Читаем Марина Цветаева. Жизнь и творчество полностью

"Люди театра не переносят моего чтения стихов: "Вы их губите!" Не понимают они, коробейники строк и чувств, что дело актера и поэта — разное. Дело поэта: вскрыв — скрыть. Голос для него броня, личина. Вне покрова голоса — он гол. Поэт всегда заметает следы. Голос поэта — водой — тушит пожар (строк). Поэт не может декламировать: стыдно и оскорбительно. Поэт — уединенный, подмостки для него — позорный столб. Преподносить свои стихи голосом (наисовершеннейшим из проводов!), использовать Психею для успеха? Достаточно с меня великой сделки записывания и печатания!

— Я не импресарио собственного позора! -

Актер — другое. Актер — вторичное. Насколько поэт — etre [40], настолько актер — paraitre [41]. Актер — упырь, актер — плющ, актер — полип.

Говорите, что хотите: никогда не поверю, что Иван Иванович (а все они — Иваны Ивановичи!) каждый вечер волен чувствовать себя Гамлетом. Поэт в плену у Психеи, актер Психею хочет взять в плен. Наконец, поэт — самоцель, покоится в себе (в Психее). Посадите его на остров — перестанет ли он быть? А какое жалкое зрелище: остров — и актер!

Актер — для других, вне других он немыслим, актер — из-за других. Последнее рукоплескание — последнее биение его сердца…

…Нет, господа актеры, наши царства — иные…"

Думается, что, написав шесть пьес и не завершив, по-видимому, три [42], Цветаева бросила вызов театру не потому только, что он оказался чужд ее творческой сущности. Где-то подспудно в ней вырастало недовольство собой, понимание того, что она работает вполсилы и вполглубины. Поэтически ее пьесы были обаятельны, легки, написаны изящным, непринужденным языком лирических драм. В Цветаевой-драматурге проявилось свойство, проницательно охарактеризованное ею самой немецким словом Leichtblut. "Легкая кровь. Не легкомыслие, а легкокровие… как это меня даёт, вне подозрительного "легкомыслия"…"

И, однако, в поэте неколебимо росло ощущение, что все эти плащи, любови, разлуки — некая подмена истинного и настоящего.

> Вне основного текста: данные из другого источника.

/-! ### `State.takeHubWord` -/

@[simp] theorem State.takeHubWord_valid (w : BitVec 32) (c m : BitVec 8) : (s.takeHubWord w c m).valid = s.valid := rfl
@[simp] theorem State.takeHubWord_nodeCount (w : BitVec 32) (c m : BitVec 8) : (s.takeHubWord w c m).nodeCount = c := rfl
@[simp] theorem State.takeHubWord_mWidth (w : BitVec 32) (c m : BitVec 8) : (s.takeHubWord w c m).mWidth = m := rfl
@[simp] theorem State.takeHubWord_vjtagAddr (w : BitVec 32) (c m : BitVec 8) : (s.takeHubWord w c m).vjtagAddr = s.vjtagAddr := rfl
@[simp] theorem State.takeHubWord_stage (w : BitVec 32) (c m : BitVec 8) : (s.takeHubWord w c m).stage = s.stage := rfl
@[simp] theorem State.takeHubWord_awaiting (w : BitVec 32) (c m : BitVec 8) : (s.takeHubWord w c m).awaiting = s.awaiting := rfl
@[simp] theorem State.takeHubWord_nibCnt (w : BitVec 32) (c m : BitVec 8) : (s.takeHubWord w c m).nibCnt = s.nibCnt := rfl
@[simp] theorem State.takeHubWord_nodeIdx (w : BitVec 32) (c m : BitVec 8) : (s.takeHubWord w c m).nodeIdx = s.nodeIdx := rfl
@[simp] theorem State.takeHubWord_acc (w : BitVec 32) (c m : BitVec 8) : (s.takeHubWord w c m).acc = s.acc := rfl
@[simp] theorem State.takeHubWord_found (w : BitVec 32) (c m : BitVec 8) : (s.takeHubWord w c m).found = s.found := rfl
@[simp] theorem State.takeHubWord_cmdKind (w : BitVec 32) (c m : BitVec 8) : (s.takeHubWord w c m).cmdKind = s.cmdKind := rfl
@[simp] theorem State.takeHubWord_cmdTap (w : BitVec 32) (c m : BitVec 8) : (s.takeHubWord w c m).cmdTap = s.cmdTap := rfl
@[simp] theorem State.takeHubWord_cmdVir (w : BitVec 32) (c m : BitVec 8) : (s.takeHubWord w c m).cmdVir = s.cmdVir := rfl
@[simp] theorem State.takeHubWord_mem (w : BitVec 32) (c m : BitVec 8) : (s.takeHubWord w c m).mem = s.mem := rfl
@[simp] theorem State.takeHubWord_result (w : BitVec 32) (c m : BitVec 8) : (s.takeHubWord w c m).result = s.result := rfl
@[simp] theorem State.takeHubWord_responded (w : BitVec 32) (c m : BitVec 8) : (s.takeHubWord w c m).responded = s.responded := rfl
@[simp] theorem State.takeHubWord_errStage (w : BitVec 32) (c m : BitVec 8) : (s.takeHubWord w c m).errStage = s.errStage := rfl
@[simp] theorem State.takeHubWord_errRaw (w : BitVec 32) (c m : BitVec 8) : (s.takeHubWord w c m).errRaw = w := rfl
@[simp] theorem State.takeHubWord_errRawValid (w : BitVec 32) (c m : BitVec 8) : (s.takeHubWord w c m).errRawValid = true := rfl
@[simp] theorem State.takeHubWord_errToken (w : BitVec 32) (c m : BitVec 8) : (s.takeHubWord w c m).errToken = s.errToken := rfl
@[simp] theorem State.takeHubWord_queue (w : BitVec 32) (c m : BitVec 8) : (s.takeHubWord w c m).queue = s.queue := rfl
@[simp] theorem State.takeHubWord_far (w : BitVec 32) (c m : BitVec 8) : (s.takeHubWord w c m).far = s.far := rfl
@[simp] theorem State.takeHubWord_env (w : BitVec 32) (c m : BitVec 8) : (s.takeHubWord w c m).env = s.env := rfl
@[simp] theorem State.takeHubWord_out (w : BitVec 32) (c m : BitVec 8) : (s.takeHubWord w c m).out = s.out := rfl

/-! ### `State.takeNodeWord` -/

@[simp] theorem State.takeNodeWord_valid (w : BitVec 32) : (s.takeNodeWord w).valid = s.valid := rfl
@[simp] theorem State.takeNodeWord_nodeCount (w : BitVec 32) : (s.takeNodeWord w).nodeCount = s.nodeCount := rfl
@[simp] theorem State.takeNodeWord_mWidth (w : BitVec 32) : (s.takeNodeWord w).mWidth = s.mWidth := rfl
@[simp] theorem State.takeNodeWord_vjtagAddr (w : BitVec 32) : (s.takeNodeWord w).vjtagAddr = s.vjtagAddr := rfl
@[simp] theorem State.takeNodeWord_stage (w : BitVec 32) : (s.takeNodeWord w).stage = s.stage := rfl
@[simp] theorem State.takeNodeWord_awaiting (w : BitVec 32) : (s.takeNodeWord w).awaiting = s.awaiting := rfl
@[simp] theorem State.takeNodeWord_nibCnt (w : BitVec 32) : (s.takeNodeWord w).nibCnt = s.nibCnt := rfl
@[simp] theorem State.takeNodeWord_nodeIdx (w : BitVec 32) : (s.takeNodeWord w).nodeIdx = s.nodeIdx := rfl
@[simp] theorem State.takeNodeWord_acc (w : BitVec 32) : (s.takeNodeWord w).acc = s.acc := rfl
@[simp] theorem State.takeNodeWord_found (w : BitVec 32) : (s.takeNodeWord w).found = s.found := rfl
@[simp] theorem State.takeNodeWord_cmdKind (w : BitVec 32) : (s.takeNodeWord w).cmdKind = s.cmdKind := rfl
@[simp] theorem State.takeNodeWord_cmdTap (w : BitVec 32) : (s.takeNodeWord w).cmdTap = s.cmdTap := rfl
@[simp] theorem State.takeNodeWord_cmdVir (w : BitVec 32) : (s.takeNodeWord w).cmdVir = s.cmdVir := rfl
@[simp] theorem State.takeNodeWord_mem (w : BitVec 32) : (s.takeNodeWord w).mem = s.mem := rfl
@[simp] theorem State.takeNodeWord_result (w : BitVec 32) : (s.takeNodeWord w).result = s.result := rfl
@[simp] theorem State.takeNodeWord_responded (w : BitVec 32) : (s.takeNodeWord w).responded = s.responded := rfl
@[simp] theorem State.takeNodeWord_errStage (w : BitVec 32) : (s.takeNodeWord w).errStage = s.errStage := rfl
@[simp] theorem State.takeNodeWord_errRaw (w : BitVec 32) : (s.takeNodeWord w).errRaw = w := rfl
@[simp] theorem State.takeNodeWord_errRawValid (w : BitVec 32) : (s.takeNodeWord w).errRawValid = s.errRawValid := rfl
@[simp] theorem State.takeNodeWord_errToken (w : BitVec 32) : (s.takeNodeWord w).errToken = s.errToken := rfl
@[simp] theorem State.takeNodeWord_queue (w : BitVec 32) : (s.takeNodeWord w).queue = s.queue := rfl
@[simp] theorem State.takeNodeWord_far (w : BitVec 32) : (s.takeNodeWord w).far = s.far := rfl
@[simp] theorem State.takeNodeWord_env (w : BitVec 32) : (s.takeNodeWord w).env = s.env := rfl
@[simp] theorem State.takeNodeWord_out (w : BitVec 32) : (s.takeNodeWord w).out = s.out := rfl

/-! ### `State.recordMatch` -/

@[simp] theorem State.recordMatch_valid : s.recordMatch.valid = s.valid := rfl
@[simp] theorem State.recordMatch_nodeCount : s.recordMatch.nodeCount = s.nodeCount := rfl
@[simp] theorem State.recordMatch_mWidth : s.recordMatch.mWidth = s.mWidth := rfl
@[simp] theorem State.recordMatch_vjtagAddr : s.recordMatch.vjtagAddr = (if s.found then s.vjtagAddr else s.nodeIdx) := rfl
@[simp] theorem State.recordMatch_stage : s.recordMatch.stage = s.stage := rfl
@[simp] theorem State.recordMatch_awaiting : s.recordMatch.awaiting = s.awaiting := rfl
@[simp] theorem State.recordMatch_nibCnt : s.recordMatch.nibCnt = s.nibCnt := rfl
@[simp] theorem State.recordMatch_nodeIdx : s.recordMatch.nodeIdx = s.nodeIdx := rfl
@[simp] theorem State.recordMatch_acc : s.recordMatch.acc = s.acc := rfl
@[simp] theorem State.recordMatch_found : s.recordMatch.found = true := rfl
@[simp] theorem State.recordMatch_cmdKind : s.recordMatch.cmdKind = s.cmdKind := rfl
@[simp] theorem State.recordMatch_cmdTap : s.recordMatch.cmdTap = s.cmdTap := rfl
@[simp] theorem State.recordMatch_cmdVir : s.recordMatch.cmdVir = s.cmdVir := rfl
@[simp] theorem State.recordMatch_mem : s.recordMatch.mem = s.mem := rfl
@[simp] theorem State.recordMatch_result : s.recordMatch.result = s.result := rfl
@[simp] theorem State.recordMatch_responded : s.recordMatch.responded = s.responded := rfl
@[simp] theorem State.recordMatch_errStage : s.recordMatch.errStage = s.errStage := rfl
@[simp] theorem State.recordMatch_errRaw : s.recordMatch.errRaw = s.errRaw := rfl
@[simp] theorem State.recordMatch_errRawValid : s.recordMatch.errRawValid = s.errRawValid := rfl
@[simp] theorem State.recordMatch_errToken : s.recordMatch.errToken = s.errToken := rfl
@[simp] theorem State.recordMatch_queue : s.recordMatch.queue = s.queue := rfl
@[simp] theorem State.recordMatch_far : s.recordMatch.far = s.far := rfl
@[simp] theorem State.recordMatch_env : s.recordMatch.env = s.env := rfl
@[simp] theorem State.recordMatch_out : s.recordMatch.out = s.out := rfl

/-! ### `State.startRead` -/

@[simp] theorem State.startRead_valid : s.startRead.valid = s.valid := rfl
@[simp] theorem State.startRead_nodeCount : s.startRead.nodeCount = s.nodeCount := rfl
@[simp] theorem State.startRead_mWidth : s.startRead.mWidth = s.mWidth := rfl
@[simp] theorem State.startRead_vjtagAddr : s.startRead.vjtagAddr = s.vjtagAddr := rfl
@[simp] theorem State.startRead_stage : s.startRead.stage = s.stage := rfl
@[simp] theorem State.startRead_awaiting : s.startRead.awaiting = s.awaiting := rfl
@[simp] theorem State.startRead_nibCnt : s.startRead.nibCnt = 0 := rfl
@[simp] theorem State.startRead_nodeIdx : s.startRead.nodeIdx = s.nodeIdx := rfl
@[simp] theorem State.startRead_acc : s.startRead.acc = 0 := rfl
@[simp] theorem State.startRead_found : s.startRead.found = s.found := rfl
@[simp] theorem State.startRead_cmdKind : s.startRead.cmdKind = s.cmdKind := rfl
@[simp] theorem State.startRead_cmdTap : s.startRead.cmdTap = s.cmdTap := rfl
@[simp] theorem State.startRead_cmdVir : s.startRead.cmdVir = s.cmdVir := rfl
@[simp] theorem State.startRead_mem : s.startRead.mem = s.mem := rfl
@[simp] theorem State.startRead_result : s.startRead.result = s.result := rfl
@[simp] theorem State.startRead_responded : s.startRead.responded = s.responded := rfl
@[simp] theorem State.startRead_errStage : s.startRead.errStage = s.errStage := rfl
@[simp] theorem State.startRead_errRaw : s.startRead.errRaw = s.errRaw := rfl
@[simp] theorem State.startRead_errRawValid : s.startRead.errRawValid = s.errRawValid := rfl
@[simp] theorem State.startRead_errToken : s.startRead.errToken = s.errToken := rfl
@[simp] theorem State.startRead_queue : s.startRead.queue = s.queue := rfl
@[simp] theorem State.startRead_far : s.startRead.far = s.far := rfl
@[simp] theorem State.startRead_env : s.startRead.env = s.env := rfl
@[simp] theorem State.startRead_out : s.startRead.out = s.out := rfl

/-! ### `State.takeNibble` -/

@[simp] theorem State.takeNibble_valid (x : Nat) : (s.takeNibble x).valid = s.valid := rfl
@[simp] theorem State.takeNibble_nodeCount (x : Nat) : (s.takeNibble x).nodeCount = s.nodeCount := rfl
@[simp] theorem State.takeNibble_mWidth (x : Nat) : (s.takeNibble x).mWidth = s.mWidth := rfl
@[simp] theorem State.takeNibble_vjtagAddr (x : Nat) : (s.takeNibble x).vjtagAddr = s.vjtagAddr := rfl
@[simp] theorem State.takeNibble_stage (x : Nat) : (s.takeNibble x).stage = s.stage := rfl
@[simp] theorem State.takeNibble_awaiting (x : Nat) : (s.takeNibble x).awaiting = s.awaiting := rfl
@[simp] theorem State.takeNibble_nibCnt (x : Nat) : (s.takeNibble x).nibCnt = s.nibCnt + 1 := rfl
@[simp] theorem State.takeNibble_nodeIdx (x : Nat) : (s.takeNibble x).nodeIdx = s.nodeIdx := rfl
@[simp] theorem State.takeNibble_acc (x : Nat) : (s.takeNibble x).acc = nibAcc s.acc x := rfl
@[simp] theorem State.takeNibble_found (x : Nat) : (s.takeNibble x).found = s.found := rfl
@[simp] theorem State.takeNibble_cmdKind (x : Nat) : (s.takeNibble x).cmdKind = s.cmdKind := rfl
@[simp] theorem State.takeNibble_cmdTap (x : Nat) : (s.takeNibble x).cmdTap = s.cmdTap := rfl
@[simp] theorem State.takeNibble_cmdVir (x : Nat) : (s.takeNibble x).cmdVir = s.cmdVir := rfl
@[simp] theorem State.takeNibble_mem (x : Nat) : (s.takeNibble x).mem = s.mem := rfl
@[simp] theorem State.takeNibble_result (x : Nat) : (s.takeNibble x).result = s.result := rfl
@[simp] theorem State.takeNibble_responded (x : Nat) : (s.takeNibble x).responded = s.responded := rfl
@[simp] theorem State.takeNibble_errStage (x : Nat) : (s.takeNibble x).errStage = s.errStage := rfl
@[simp] theorem State.takeNibble_errRaw (x : Nat) : (s.takeNibble x).errRaw = s.errRaw := rfl
@[simp] theorem State.takeNibble_errRawValid (x : Nat) : (s.takeNibble x).errRawValid = s.errRawValid := rfl
@[simp] theorem State.takeNibble_errToken (x : Nat) : (s.takeNibble x).errToken = s.errToken := rfl
@[simp] theorem State.takeNibble_queue (x : Nat) : (s.takeNibble x).queue = s.queue := rfl
@[simp] theorem State.takeNibble_far (x : Nat) : (s.takeNibble x).far = s.far := rfl
@[simp] theorem State.takeNibble_env (x : Nat) : (s.takeNibble x).env = s.env := rfl
@[simp] theorem State.takeNibble_out (x : Nat) : (s.takeNibble x).out = s.out := rfl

Что писать с ростановской легкостью (ибо пьесы Цветаевой были написаны именно в духе Ростана) в шекспировски-трагические и тяжкие времена недостойно поэта.

Цветаева "переболела" Театром, и следы этой "болезни" некоторое время оставались еще в тетрадях, как, например, несколько "песенок" из пьесы "Ученик" или диалог с маленькой Алей (по-видимому, речь шла о незавершенной пьесе "Бабушка"):

"Я рассказываю:

— Понимаешь, такая старая, старинная, совсем не смешная. Иссохший цветок, — роза! Огненные глаза, гордая посадка головы, бывшая жестокая красавица. И все осталось, — только вот-вот рассыплется… Розовое платье, пышное и страшное, потому что ей 70 лет, розовый парадный чепец, крохотные туфельки. Под вострым каблучком тугая атласная подушка — розовая же — тяжелый, плотный, скрипучий атлас… И вот, под удар полночи — явление жениха ее внучки. Он немножко опоздал. Он элегантен, строен, — камзол, шпага…"

Аля, перебивая: — О, Марина! — Смерть или Казанова!"